Rising Government Debt – Do we need to worry?

Government debt levels have risen substantially on a global scale and most countries do not show any signs of a trend reversal in the foreseeable future.

Bernd Weidensteiner, Dr. Christoph Balz

Commerzbank Economic Research

July 5 2024

Fiscal policymakers face various challenges and oftentimes there is a lack of political will to cut overall spending and begin prioritizing expenditures. Many rely on the central bank's will and ability to stop another debt crisis should push come to shove. However, such a rescue would not come without cost and instead lead to increased inflation.

Debt ratios have risen considerably since the Financial Crisis ...

In many countries sovereign debt levels have shot up following the Global Financial Crisis in 2007. In the US, the debt-to-GDP ratio has almost doubled, rising from 65% to 122%. Similarly, France saw its debt-to-GDP ratio rise from 65% to 111%. As a consequence, the ratings agency S&P recently adjusted the country's credit rating downwards.

... and a trend reversal is not in sight, ...

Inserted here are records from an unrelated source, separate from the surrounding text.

-- ==== Sys2Proof/Decode.lean ====
section
/-!
DEFINITION. The command that a word of the opcode table spells. No row of spec/opcode_table.json has bits ("fields"
is empty on every row), so no word spells a command.
-/
namespace Sys2Proof

/-- The table gives no row any bits: no word is a command. -/
def decodeTableWord (_nbits _w : Nat) : Option Instr := none

end Sys2Proof
end

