-- ==== Sys2Proof/Machine/Product.lean ====
section
/-!
DEFINITION. Matrix products: operand pairings, accumulators with their flags, canonical segments and the tree
(R40 to R50), and the walk over macro tiles (R146 to R148).
-/
namespace Sys2Proof.Machine

open Sys2Proof

/-! ### Pairings (R40) -/

/-- Accumulation paths. -/
inductive Path where
  | exact | mx | ordered
  deriving DecidableEq, Repr

/-- The path of a streamed and a stationary format; `none` for a pairing that R40 does not list. -/
def pathOf (a b : Fmt) : Option Path :=
  match a, b with
  | .flt .e4m3, b => if stationary8 b then some .exact else none
  | .flt .e5m2, b => if stationary8 b then some .exact else none
  | .int8, .int8 => some .exact
  | .int8, .int4 => some .exact
  | .flt .e2m1, .flt .e2m1 => some .exact
  | .mx .e4m3, .mx _ => some .mx
  | .mx .e5m2, .mx _ => some .mx
  | .mx .e2m1, .mx .e2m1 => some .mx
  | .flt .bf16, .flt .bf16 => some .ordered
  | .flt .fp16, .flt .fp16 => some .ordered
  | _, _ => none
where
  /-- Stationary formats that an FP8 streamed operand takes. -/
  stationary8 : Fmt → Bool
    | .flt .e4m3 => true
    | .flt .e5m2 => true
    | .flt .e2m1 => true
    | .int8 => true
    | .int4 => true
    | _ => false

/-! ### Accumulators (R42 to R48) -/

/-- The MX accumulator's 48-bit significand; no legal operand leaves its exponent range (R43). -/
def b48 : Bin := ⟨48, -1000000, 1000000⟩

def round48 (v : Val) : Val := roundBin b48 .nearest v

/-- A partial accumulator with the three flags of R45. -/
structure Acc where
  v : Val
  nan : Bool
  pinf : Bool
  ninf : Bool
  deriving DecidableEq, Repr

/-- The starting value of a path's accumulator. -/
def Acc.start (p : Path) : Acc := ⟨.zero (p == .ordered), false, false, false⟩

/-- One product: NaN and infinite ones set flags and do not enter the sum (R45). -/
def Acc.step (a : Acc) (x y : Val) : Acc :=
  match mulX x y with
  | .nan => { a with nan := true }
  | .inf n => if n then { a with ninf := true } else { a with pinf := true }
  | p => { a with v := addX a.v p }

/-- Exact sum of the products of two lists. -/
def dotExact (a : Acc) (xs : List (Val × Val)) : Acc := xs.foldl (fun a x => a.step x.1 x.2) a

/-- One MX block: its exact sum is added with one rounding to 48 bits (R43). The products come with their scales, so that a stationary
operand whose blocks lie along N (R30), where R43 wants one exponent a K block, counts each product at its own row's scale before
that rounding (log entry 74, DESIGN CHOICE). -/
def blockStep (a : Acc) (xs : List (Val × Val)) : Acc :=
  let s := dotExact ⟨.zero false, a.nan, a.pinf, a.ninf⟩ xs
  { s with v := round48 (addX a.v s.v) }

/-- A segment's partial (R42 to R44), from an accumulator so far. -/
def segmentFrom (p : Path) (a : Acc) (xs : List (Val × Val)) : Acc :=
  match p with
  | .exact => dotExact a xs
  | .mx => (pieces 32 (xs.length / 32 + 1) xs).foldl blockStep a
  | .ordered => { a with v := xs.foldl (fun v x => ffma x.1 x.2 v) a.v }

/-- The combine operation of R48. -/
def combine (p : Path) (a b : Acc) : Acc :=
  let v := match p with
    | .exact => addX a.v b.v
    | .mx => round48 (addX a.v b.v)
    | .ordered => fadd a.v b.v
  ⟨v, a.nan || b.nan, a.pinf || b.pinf, a.ninf || b.ninf⟩

/-- One output of a product: segments of 4,096 (R47) combined by the tree (R48). -/
def product (p : Path) (a b : List Val) : Acc :=
  let xs := a.zip b
  tree (combine p) (Acc.start p) ((pieces 4096 (xs.length / 4096 + 1) xs).map (segmentFrom p (Acc.start p)))

/-- The value that leaves the accumulator with the exponent of its last place (R38, R45, R46, R50). -/
def leave (p : Path) (a : Acc) : Val × Int :=
  match p with
  | .ordered => (a.v, lsbF32 a.v)
  | _ =>
    if a.nan || (a.pinf && a.ninf) then (.nan, 0)
    else if a.pinf then (.inf false, 0)
    else if a.ninf then (.inf true, 0)
    else match a.v with
      | .fin n m e =>
        if m = 0 then (.zero false, 0)
        else (.fin n m e, if p == .exact then -32 else expOf m e - 47)
      | v => (v, 0)

/-- The value converted to binary32 for an epilogue or a chain (R50). -/
def leave32 (p : Path) (a : Acc) : Val := rn32 (leave p a).1

/-! ### Accumulator slots (R91) -/

/-- Bytes of one slot. -/
def slotSize (p : Path) : Nat := if p == .ordered then 4 else 16

/-- The flags of a slot from bit `lo` on. -/
def flagBits (a : Acc) (lo : Nat) : Nat :=
  (if a.nan then 2 ^ lo else 0) + (if a.pinf then 2 ^ (lo + 1) else 0) + (if a.ninf then 2 ^ (lo + 2) else 0)

/-- A slot's contents. A nonzero MX significand has its top bit set (log entry 35). -/
def encodeSlot (p : Path) (a : Acc) : List Byte :=
  match p, a.v with
  | .ordered, v => bvToBytes 4 (toBits32 v)
  | .exact, .fin n m e => natToBytes 16 ((fixedAt n m e (-32) % 2 ^ 96).toNat + flagBits a 96)
  | .mx, .fin n m e =>
    if m = 0 then natToBytes 16 (flagBits a 60)
    else
      let l := Nat.log2 m
      let sig := if l ≤ 47 then m * 2 ^ (47 - l) else m / 2 ^ (l - 47)
      natToBytes 16 (sig + ((e + (l : Int) - 47) % 2 ^ 11).toNat * 2 ^ 48 + (if n then 2 ^ 59 else 0) + flagBits a 60)
  | .exact, _ => natToBytes 16 (flagBits a 96)
  | .mx, _ => natToBytes 16 (flagBits a 60)

/-- The accumulator that a slot holds. -/
def decodeSlot (p : Path) (bs : List Byte) : Acc :=
  let x := bytesToNat bs
  let fl (lo : Nat) (v : Val) : Acc := ⟨v, x / 2 ^ lo % 2 == 1, x / 2 ^ (lo + 1) % 2 == 1, x / 2 ^ (lo + 2) % 2 == 1⟩
  match p with
  | .ordered => ⟨ofBits32 (BitVec.ofNat 32 x), false, false, false⟩
  | .exact =>
    let i := signedOf 96 x
    fl 96 (if i = 0 then .zero false else .fin (decide (i < 0)) i.natAbs (-32))
  | .mx =>
    let sig := x % 2 ^ 48
    fl 60 (if sig = 0 then .zero false else .fin (x / 2 ^ 59 % 2 == 1) sig (signedOf 11 (x / 2 ^ 48)))

/-- Accumulators side by side in their slots, and back. -/
def encodeSlots (p : Path) (accs : List Acc) : List Byte := accs.flatMap (encodeSlot p)
def decodeSlots (p : Path) (n : Nat) (bs : List Byte) : List Acc :=
  (List.range n).map (fun i => decodeSlot p ((bs.drop (i * slotSize p)).take (slotSize p)))

/-! ### Rows and columns -/

def zipCons {α : Type} : List α → List (List α) → List (List α)
  | x :: xs, l :: ls => (x :: l) :: zipCons xs ls
  | x :: xs, [] => [x] :: zipCons xs []
  | [], _ => []

/-- Columns of a matrix given by rows. -/
def transpose {α : Type} (rows : List (List α)) : List (List α) := rows.foldr zipCons []

/-! ### Codebooks (R144, R145) -/

/-- INDEX_BITS and ELEM_FMT of an image. -/
def cbBits (img : List Byte) : Nat := (img.getD 1 0).toNat
def cbFmt (img : List Byte) : Nat := (img.getD 0 0).toNat

/-- ENTRY[i]. -/
def cbEntry (img : List Byte) (i : Nat) : Nat := bytesToNat ((img.drop (64 + 2 * i)).take 2)

/-- The format that an index of a codebook is stored like. -/
def cbStore (img : List Byte) : Fmt := if cbBits img = 4 then .int4 else .u8

/-- Values of row `r` of a stationary operand; with a codebook image, of indices. An MX element takes the scale of its own row's
block, along N (R30, log entry 74, DESIGN CHOICE). -/
def stationaryRow (k : Ctx) (t : Tensor) (cb : Option (List Byte)) (r : Nat) : CmdM (List Val) := do
  match cb with
  | none =>
    let xs ← readRow k tcOperand t r
    pure (xs.map (fun x => elemVal t.fmt x.1 x.2))
  | some img =>
    let cs ← readRowCodes k tcOperand { t with fmt := cbStore img } r
    pure (cs.map (fun c => elemVal t.fmt (cbEntry img c) 0))

/-- Rows of a stationary operand. -/
def stationaryRows (k : Ctx) (t : Tensor) (cb : Option (List Byte)) : Nat → Nat → CmdM (List (List Val))
  | 0, _ => pure []
  | n + 1, r => do
    let x ← stationaryRow k t cb r
    let more ← stationaryRows k t cb n (r + 1)
    pure (x :: more)

/-- The image of the command's codebook, when it names one (R145). -/
def codebookOf (s : State) (k : Ctx) (en : Bool) (cb : Nat) : Option (List Byte) :=
  if en then some (boundImage s k (0x10 + cb)) else none

/-- Checks of a codebook that descriptor byte `cbOff` names: loaded, of B's format, and B no MX operand (R136, R145). -/
def codebookChecks (s : State) (k : Ctx) (en : Bool) (cb : Nat) (b : Tensor) (off cbOff : Nat) : List Bad :=
  if en then
    match tableReady s k (0x10 + cb) cbOff with
    | [] =>
      let img := boundImage s k (0x10 + cb)
      relate [b] (cbFmt img == b.fmtCode && !b.fmt.isMx) (min off cbOff)
      ++ relate [b] (cbBits img != 4 || b.cols % 2 == 0) (min off cbOff)
    | bad => bad
  else []

/-! ### Shape buckets (R153, R154) -/

/-- A bucket list of a model record. -/
def bucketCounts (rec : List Byte) (j : Nat) : List Nat :=
  ((List.range 8).map (fun i => bytesToNat ((rec.drop (64 + 48 * (j - 1) + 4 * i)).take 4))).filter (· != 0)

/-- h of a list's sequencer template, 64 without one (R146, R402). -/
def templateH (rec : List Byte) (j : Nat) : Nat :=
  if j = 0 || rec.isEmpty then 64
  else match (rec.getD (64 + 48 * (j - 1) + 32) 0).toNat with | 0 => 16 | 1 => 32 | _ => 64

/-- BAND of a list's template, 256 without one (R171, R402). -/
def templateBand (rec : List Byte) (j : Nat) : Nat :=
  let b := if j = 0 || rec.isEmpty then 0 else bytesToNat ((rec.drop (64 + 48 * (j - 1) + 34)).take 2)
  if b = 0 then 256 else b

/-- A nonzero bucket index must have a list (R153). -/
def bucketChecks (rec : List Byte) (j off : Nat) : List Bad :=
  need (j == 0 || !(bucketCounts rec j).isEmpty) off

/-- Rows that are computed or padded for `r` real rows (R154); `none` when no bucket holds them. -/
def paddedRows (rec : List Byte) (j r : Nat) : Option Nat :=
  if j = 0 then some r else (bucketCounts rec j).find? (fun n => decide (r ≤ n))

/-- Checks of a run-time row count against the capacity (R154). A least bucket above the capacity fails also where the count is 0
(log entry 73, DESIGN CHOICE). -/
def rowsChecks (rec : List Byte) (j cap r off : Nat) : List Bad :=
  need (match paddedRows rec j r with
    | none => false
    | some n => decide (r ≤ cap) && decide (n ≤ cap)) off

/-! ### The walk (R147, R148) -/

/-- The Hilbert step of R147 from side `s` on; `fuel` bounds the doublings. -/
def hilbertFrom : Nat → Nat → Nat → Nat → Nat → Nat → Nat × Nat
  | 0, _, _, _, x, y => (x, y)
  | fuel + 1, n, t, s, x, y =>
    if s < n then
      let rx := t / 2 % 2
      let ry := (t % 2 + rx) % 2
      let (x, y) := if ry = 0 then
          let (x, y) := if rx = 1 then (s - 1 - x, s - 1 - y) else (x, y)
          (y, x)
        else (x, y)
      hilbertFrom fuel n (t / 4) (s * 2) (x + s * rx) (y + s * ry)
    else (x, y)

/-- The least p with 2^p ≥ n. -/
def log2Up (n : Nat) : Nat := if n ≤ 1 then 0 else Nat.log2 (n - 1) + 1

/-- Macro-tile column and row of visit d in a grid (R147). -/
def hilbert (p d : Nat) : Nat × Nat := hilbertFrom p (2 ^ p) d 1 0 0

/-- Macro tiles in visit order, as row-major numbers of a gm × gn grid; visits outside it are skipped (R147). -/
def visitOrder (gm gn : Nat) : List Nat :=
  let p := log2Up (max gm gn)
  (List.range (4 ^ p)).filterMap (fun d =>
    let (x, y) := hilbert p d
    if x < gn && y < gm then some (y * gn + x) else none)

/-- The run of region `g` of `n` regions over `t` tiles: first and end (R148). -/
def regionRun (t n g : Nat) : Nat × Nat := (g * t / n, (g + 1) * t / n)

end Sys2Proof.Machine
end

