-- ==== Sys2Proof/Machine/Video.lean ====
section
/-!
DEFINITION. ENCODE, DECODE and MOTION: stream contexts, the reference pool, result records and the motion search
(R334 to R356).
-/
namespace Sys2Proof.Machine

open Sys2Proof

/-! ### Frame buffers (R337) -/

structure Frame where
  luma : Nat
  chroma : Nat
  lumaPitch : Nat
  chromaPitch : Nat
  width : Nat
  height : Nat
  depth : Nat
  deriving DecidableEq, Repr

def parseFrame (d : BitVec 512) : Frame :=
  ⟨fieldN d 0 64, fieldN d 64 64, fieldN d 128 32, fieldN d 160 32, fieldN d 192 16, fieldN d 208 16, fieldN d 224 8⟩

/-- Bytes of a sample, of a luma row and of a chroma row. -/
def Frame.sample (f : Frame) : Nat := if f.depth = 10 then 2 else 1
def Frame.rowBytes (f : Frame) : Nat := f.width * f.sample

/-- The checks of R337 on a frame buffer reached through descriptor byte `off`. -/
def frameChecks (d : BitVec 512) (off : Nat) : List Bad :=
  let f := parseFrame d
  need (addrOk f.luma 64 && addrOk0 f.chroma 64 && f.lumaPitch % 64 == 0 && f.chromaPitch % 64 == 0) off
  ++ need (f.depth == 8 || f.depth == 10) off ++ needZero (fieldN d 232 280 == 0) off

def readFrame (k : Ctx) (a off : Nat) : CmdM (BitVec 512 × List Bad) := do
  let d : BitVec 512 := bytesToBv 512 (← readMem k tcOperand a 64)
  pure (d, frameChecks d off)

/-- Bits `[15:10]` of a 10-bit sample are ignored on read and written as zero. -/
def maskSamples (depth : Nat) (bs : List Byte) : List Byte :=
  if depth = 10 then ((List.range bs.length).zip bs).map (fun x => if x.1 % 2 = 1 then x.2 &&& 3 else x.2) else bs

/-- Exactly `n` bytes: cut, or filled with zeros. -/
def fitBytes (n : Nat) (bs : List Byte) : List Byte := bs.take n ++ List.replicate (n - bs.length) 0

def readPlane (k : Ctx) (a pitch bytes : Nat) : List Nat → CmdM (List Byte)
  | [] => pure []
  | y :: ys => do
    let x ← readMem k tcOperand (a + y * pitch) bytes
    let more ← readPlane k a pitch bytes ys
    pure (x ++ more)

def writePlane (k : Ctx) (a pitch bytes : Nat) (data : List Byte) : List Nat → CmdM Unit
  | [] => pure ()
  | y :: ys => do
    writeMem k tcOperand (a + y * pitch) ((data.drop (y * bytes)).take bytes)
    writePlane k a pitch bytes data ys

/-- Luma, then chroma. -/
def readPlanes (k : Ctx) (f : Frame) : CmdM (List (List Byte)) := do
  let y ← readPlane k f.luma f.lumaPitch f.rowBytes (List.range f.height)
  let c ← if f.chroma = 0 then pure [] else readPlane k f.chroma f.chromaPitch f.rowBytes (List.range (f.height / 2))
  pure [maskSamples f.depth y, maskSamples f.depth c]

def writePlanes (k : Ctx) (f : Frame) (ps : List (List Byte)) : CmdM Unit := do
  let fit (n : Nat) (bs : List Byte) := maskSamples f.depth (fitBytes n bs)
  writePlane k f.luma f.lumaPitch f.rowBytes (fit (f.rowBytes * f.height) (ps.getD 0 [])) (List.range f.height)
  if f.chroma ≠ 0 then
    writePlane k f.chroma f.chromaPitch f.rowBytes (fit (f.rowBytes * (f.height / 2)) (ps.getD 1 []))
      (List.range (f.height / 2))

/-! ### Stream contexts (R335, R338) -/

/-- Fields of a context's header. -/
structure StreamCtx where
  codec : Nat
  profile : Nat
  decode : Bool
  die : Nat
  depth : Nat
  width : Nat
  height : Nat
  rcMode : Nat
  qpMin : Nat
  qpMax : Nat
  qpKey : Nat
  qpInter : Nat
  /-- TARGET_KBPS, MAX_KBPS, BUF_KBITS, FPS_NUM and FPS_DEN. -/
  target : Nat
  peak : Nat
  buffer : Nat
  fpsNum : Nat
  fpsDen : Nat
  deriving DecidableEq, Repr

def parseCtx (h : BitVec 2048) : StreamCtx :=
  ⟨fieldN h 0 8, fieldN h 8 8, bit h 16, fieldN h 17 3, fieldN h 24 8, fieldN h 32 16, fieldN h 48 16, fieldN h 64 3,
    fieldN h 192 8, fieldN h 200 8, fieldN h 208 8, fieldN h 216 8, fieldN h 96 32, fieldN h 128 32, fieldN h 160 32,
    fieldN h 224 16, fieldN h 240 16⟩

/-- Codec, profile and depth of R335. -/
def profileOk (c : StreamCtx) : Bool :=
  match c.codec with
  | 1 => c.profile == 0 && (c.depth == 8 || c.depth == 10)
  | 2 => (c.profile == 1 && c.depth == 8) || (c.profile == 2 && (c.depth == 8 || c.depth == 10))
  | 3 => c.decode && (c.profile == 66 || c.profile == 77 || c.profile == 100) && c.depth == 8
  | _ => false

/-- Frame sizes of R335. -/
def sizeOk (w h : Nat) : Bool :=
  decide (64 ≤ w) && decide (w ≤ 3840) && decide (64 ≤ h) && decide (h ≤ 3840) && w % 2 == 0 && h % 2 == 0
  && decide (w * h ≤ 8294400)

/-- The checks of R334, R335 and R338 on a context at address `a` for die `die`. -/
def ctxChecks (s : State) (h : BitVec 2048) (a die : Nat) (decode : Bool) : List Bad :=
  let c := parseCtx h
  let lim := if c.codec = 2 then 51 else 255
  need (moduleOf a == s.zw.id.toNat && dieOfAddr (localOf a) == die) 16
  ++ need (profileOk c && sizeOk c.width c.height && c.decode == decode && c.die == die) 16
  ++ need (decide (c.rcMode ≤ 2) && (!decode || c.rcMode == 0)) 16
  ++ need (decide (c.qpMin ≤ c.qpKey) && decide (c.qpMin ≤ c.qpInter) && decide (c.qpKey ≤ c.qpMax)
      && decide (c.qpInter ≤ c.qpMax) && decide (c.qpMax ≤ lim)) 16
  ++ need (fieldN h 224 16 != 0 && fieldN h 240 16 != 0) 16
  ++ needZero (fieldN h 20 4 == 0 && fieldN h 67 29 == 0 && fieldN h 256 1792 == 0) 16

/-- What this model keeps in bytes 256 to 287 of a context: the marks used and broken, the level of the leaky bucket, and the bits and
frames of the present run (R342, R343, R349, log entry 13). -/
def ctxUsed (bs : List Byte) : Bool := bit (bs.getD 256 0) 0
def ctxBroken (bs : List Byte) : Bool := bit (bs.getD 256 0) 1
def ctxBucket (bs : List Byte) : Nat := bytesToNat ((bs.drop 264).take 8)
def ctxRunBits (bs : List Byte) : Nat := bytesToNat ((bs.drop 272).take 8)
def ctxRunFrames (bs : List Byte) : Nat := bytesToNat ((bs.drop 280).take 8)

/-- The 3,840 bytes of device state with these. `rate`: bucket, bits and frames. -/
def deviceState (bs : List Byte) (broken : Bool) (rate : Nat × Nat × Nat) : List Byte :=
  natToBytes 8 (if broken then 3 else 1)
  ++ [rate.1, rate.2.1, rate.2.2].flatMap (fun n => natToBytes 8 (saturate 64 n)) ++ (fitBytes 3840 bs).drop 32

/-- A context's bytes without DIE: nothing that the engine makes of them depends on its number (R344). -/
def withoutDie (bs : List Byte) : List Byte := bs.take 2 ++ [bs.getD 2 0 &&& 0xF1] ++ bs.drop 3

/-! ### The reference pool (R339) -/

def bumpCodec (s : State) (d i n : Nat) : State := modCodec s d (fun c => { c with counters := bump c.counters i n })

/-- Stands among the done units of a codec command that was stopped before it wrote anything. -/
def unwritten : Nat := 2 ^ 33

/-- A slot of another context. -/
def foreignSlot (s : State) (d a i : Nat) : Bool :=
  let p := slotOf s d i
  p.owner != 0 && p.owner.toNat != a

def freeSlot (s : State) (d i : Nat) : Bool := slotOf s d i == PoolSlot.dflt

/-- A slot with a mark; NONE has no owner and is free unless its picture awaits output. -/
def markSlot (p : PoolSlot) (mark : BitVec 2) : PoolSlot :=
  if mark = 0 then (if p.pending then { p with mark := 0 } else PoolSlot.dflt) else { p with mark := mark }

/-- The first slot of a mask that another context owns stops the command, which has written nothing and leaves its outputs and slots as
they are (R339). -/
def denySlots (k : Ctx) (d a : Nat) (mask : Nat) : CmdM Unit := do
  let s ← get
  match (List.range 32).find? (fun i => mask / 2 ^ i % 2 == 1 && foreignSlot s d a i) with
  | some i => do
    modify (fun s => modCmd s k.uid (fun c => { c with unitsDone := c.unitsDone ++ [unwritten] }))
    failWith k .accessDenied (BitVec.ofNat 64 i) 0
  | none => pure ()

/-- A codec command has its turn on its engine: it is the first started there, or a REFINE's graph has it and none is started. One
that reads or marks slots also waits until every earlier one has set its own (R340). -/
def engineTurn (s : State) (k : Ctx) (die : Nat) (slots : Bool) : Bool :=
  (s.cmds.find? (fun x => [0x40, 0x41, 0x42].contains (opcodeOf x.desc) && x.phase == .started && (ctxOf s x).die == die)).elim true
    (fun x => x.uid == k.uid)
  && (!slots || s.cmds.all (fun x => x.pool.all (fun y => y.1 != die)))

/-- Commands of an engine that is not ON complete with ABORTED (R357). -/
def engineOn (d : Nat) : CmdM Unit := do
  if (codecOf (← get) d).state != .on then throw (.fail .aborted)

/-! ### ENCODE (R341 to R345) -/

def fetchEncode (d : BitVec 1024) : List Bad :=
  addrCheck d 128 4096 ++ addrCheck d 192 64 ++ addrCheck d 256 64 ++ addrCheck d 320 64
  ++ reserved d 416 447 ++ addrCheck d 448 32
  ++ reserved d 558 567 ++ reserved d 577 607 ++ reserved d 736 1023

/-- Bit `i` of a 32-bit mask at bit `lo`. -/
def maskBit (d : BitVec 1024) (lo i : Nat) : Bool := bit d (lo + i)

/-- MARK_VAL of slot `i`. -/
def markVal (d : BitVec 1024) (i : Nat) : BitVec 2 := field d (672 + 2 * i) 2

/-- What an ENCODE works with. -/
structure EncodePlan where
  header : StreamCtx
  bytes : List Byte
  src : Frame
  recon : BitVec 512
  slot : Nat
  deriving DecidableEq, Repr

/-- The least OUT_SIZE (R342). -/
def leastSize (c : StreamCtx) : Nat := 4096 + c.width * c.height / 64

/-- Reads ENCODE's operands for an engine, with the checks of R342 that no earlier command can change. -/
def encodePlan (k : Ctx) (die : Nat) : CmdM (EncodePlan × List Bad) := do
  let d := k.desc
  let a := k.field 128 64
  let bytes ← readMem k tcOperand a 4096
  let (sd, b1) ← readFrame k (k.field 192 64) 24
  let (rd, b2) ← readFrame k (k.field 256 64) 32
  let h : BitVec 2048 := bytesToBv 2048 bytes
  let c := parseCtx h
  let s ← get
  let src := parseFrame sd
  let rec_ := parseFrame rd
  let fits (f : Frame) := f.width == c.width && f.height == c.height && f.depth == c.depth && f.chroma != 0
  let slot := k.field 552 5
  let all (p : Nat → Bool) := (List.range 32).all p
  let bad := ctxChecks s h a die false ++ b1 ++ b2 ++ need (fits src) 16 ++ need (fits rec_) 16
    ++ need (!bit d 557 || k.field 608 32 == 0) 69
    ++ need (decide (((List.range 32).filter (maskBit d 608)).length ≤ 4)) 76
    ++ need (!maskBit d 608 slot && maskBit d 640 slot) 69
    ++ need (all (fun i => markVal d i != 3 && (maskBit d 640 i || markVal d i == 0))) 80
    ++ need (decide (leastSize c ≤ k.field 384 32)) 16
  pure (⟨c, bytes, src, rd, slot⟩, bad)

/-- The checks of R342 on slots and on the context's first frame, made when the engine takes the command, after the earlier ones have
completed (R340). A slot of another context is R339's, and is left to it. -/
def slotChecks (s : State) (k : Ctx) (die : Nat) (p : EncodePlan) : List Bad :=
  let d := k.desc
  let a := k.field 128 64
  let owned (i : Nat) := (slotOf s die i).owner.toNat == a
  let all (q : Nat → Bool) := (List.range 32).all q
  need (bit d 557 || k.field 608 32 != 0 || ctxUsed p.bytes) 69
  ++ need (all (fun i => !maskBit d 608 i || foreignSlot s die a i || (owned i && (slotOf s die i).mark != 0))) 76
  ++ need (freeSlot s die p.slot || owned p.slot || foreignSlot s die a p.slot) 69
  ++ need (all (fun i => !maskBit d 640 i || i == p.slot || owned i || foreignSlot s die a i)) 80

In the upcoming years, a continuation of this almost universal upwards trend is likely. It seems, the consolidation of the fiscal budget is simply not a priority for policymakers everywhere. More than that, multiple countries such as France are even setting the stage for additional costly expenditure plans or tax reductions. In the current election campaign in France, none of the parties have even so much as mentioned plans to tackle the deficit.

... also considering higher interest rates and less inflation

The lack of political awareness could be traced back to the benign borrowing environment during more than a decade of historically low interest rates. When credit is cheap, additional debt has no noticeable impact on the budget. In addition, high rates of inflation generated faster nominal GDP growth, in turn curbing the rise of the debt ratio.

Nonetheless, tailwinds for the public finance situation are losing their force. Inflation has cooled down while higher interest rates are weighing heavily on the budgets. The direct consequences of outsized sovereign debt volumes become visible when considering the large sums of interest rate payments governments are due to pay out to their lenders. For example, in fiscal 2024, the US federal government's interest payments as a percentage of GDP are expected to amount to 3.1%. This represents a doubling compared to the early 21st century. In the coming years, this ratio is set to rise to 4%.